Restricting to the chip architecture maintains the quantum neural network accuracy

TL;DR

This paper shows that using the native architecture of quantum chips for variational quantum algorithms can maintain neural network accuracy while reducing circuit depth and errors, especially when the parameterization aligns with a 2-design.

Contribution

It demonstrates that restricting the parameterization to the chip's architecture preserves accuracy and reduces complexity by avoiding extra swap gates, leveraging the natural quantum hardware structure.

Findings

Chip architecture-based parameterization maintains accuracy.

Reduced circuit depth by avoiding swap gates.

Less dependence on specific parameterization when aligned with 2-design.

Abstract

In the era of noisy intermediate-scale quantum devices, variational quantum algorithms (VQAs) stand as a prominent strategy for constructing quantum machine learning models.
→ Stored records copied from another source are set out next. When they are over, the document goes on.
theorem keeps_execPinReset {torn : Nat} {s : State} (hk : Keeps s0 s) :
    KeepsO s0 (execPinReset torn s) := by
  unfold execPinReset
  repeat' (first | with_reducible assumption | with_reducible apply keeps_dieReset | with_reducible apply keeps_tornWrite | with_reducible refine KeepsO.next ?_ | with_reducible refine KeepsO.ite ?_ ?_ | with_reducible refine Keeps.ite ?_ ?_ | with_reducible refine Keeps.ite1 ?_ ?_ | split | dsimp only)

theorem keeps_execResetRelease {s : State} (hk : Keeps s0 s) :
    KeepsO s0 (execResetRelease s) := by
  unfold execResetRelease
  repeat' (first | (extract_lets +onlyGivenNames x; first | (refine (fun hx : Keeps s0 x => ?_) ?_ <;> [clear_value x; subst x]) | (refine (fun hx : KeepsF Prod.fst s0 x => ?_) ?_ <;> [(clear_value x; replace hx := hx.fst); (subst x; refine KeepsF.ofFst ?_)]) | (have _f := fun a => x a; clear _f; subst x) | clear_value x) | with_reducible assumption | with_reducible apply keeps_updBoot | with_reducible apply keeps_wb | with_reducible apply keeps_updIsl | with_reducible apply keeps_resetRecord | with_reducible apply keeps_softRecord | with_reducible refine KeepsO.next ?_ | with_reducible refine KeepsO.ite ?_ ?_ | with_reducible refine Keeps.ite ?_ ?_ | with_reducible refine Keeps.ite1 ?_ ?_ | with_reducible refine Keeps.foldl (fun _ _ _ => ?_) ?_ | with_reducible refine Keeps.foldl1 (fun _ _ _ => ?_) ?_ | fail_if_no_progress (with_reducible apply Keeps.update) | split | dsimp only)

theorem keeps_bootEnds {s : State} {ph : Nat} (hk : Keeps s0 s) :
    Keeps s0 (bootEnds s ph) := by
  unfold bootEnds
  repeat' (first | (extract_lets +onlyGivenNames x; first | (refine (fun hx : Keeps s0 x => ?_) ?_ <;> [clear_value x; subst x]) | (refine (fun hx : KeepsF Prod.fst s0 x => ?_) ?_ <;> [(clear_value x; replace hx := hx.fst); (subst x; refine KeepsF.ofFst ?_)]) | (have _f := fun a => x a; clear _f; subst x) | clear_value x) | with_reducible assumption | with_reducible apply keeps_setReg | with_reducible apply keeps_wb | with_reducible apply keeps_wf | dsimp only)

theorem keeps_powerOnly {s : State} {on : List Nat} (hk : Keeps s0 s) :
    Keeps s0 (powerOnly s on) := by
  unfold powerOnly
  repeat' (first | (extract_lets +onlyGivenNames x; first | (refine (fun hx : Keeps s0 x => ?_) ?_ <;> [clear_value x; subst x]) | (refine (fun hx : KeepsF Prod.fst s0 x => ?_) ?_ <;> [(clear_value x; replace hx := hx.fst); (subst x; refine KeepsF.ofFst ?_)]) | (have _f := fun a => x a; clear _f; subst x) | clear_value x) | with_reducible assumption | with_reducible apply keeps_setReg | with_reducible apply keeps_updIsl | with_reducible apply keeps_putOff | with_reducible refine Keeps.ite1 ?_ ?_ | with_reducible refine Keeps.ite ?_ ?_ | with_reducible refine Keeps.foldl (fun _ _ _ => ?_) ?_ | with_reducible refine Keeps.foldl1 (fun _ _ _ => ?_) ?_ | split | intro _ _ | dsimp only)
These models comprise both a quantum and a classical component. The quantum facet is characterized by a parametrization $U$, typically derived from the composition of various quantum gates. On the other hand, the classical component involves an optimizer that adjusts the parameters of $U$ to minimize a cost function $C$. Despite the extensive applications of VQAs, several critical questions persist, such as determining the optimal gate sequence, devising efficient parameter optimization strategies, selecting appropriate cost functions, and understanding the influence of quantum chip architectures on the final results. This article aims to address the last question, emphasizing that, in general, the cost function tends to converge towards an average value as the utilized parameterization approaches a $2$-design. Consequently, when the parameterization closely aligns with a $2$-design, the quantum neural network model's outcome becomes less dependent on the specific parametrization. This insight leads to the possibility of leveraging the inherent architecture of quantum chips to define the parametrization for VQAs. By doing so, the need for additional swap gates is mitigated, consequently reducing the depth of VQAs and minimizing associated errors.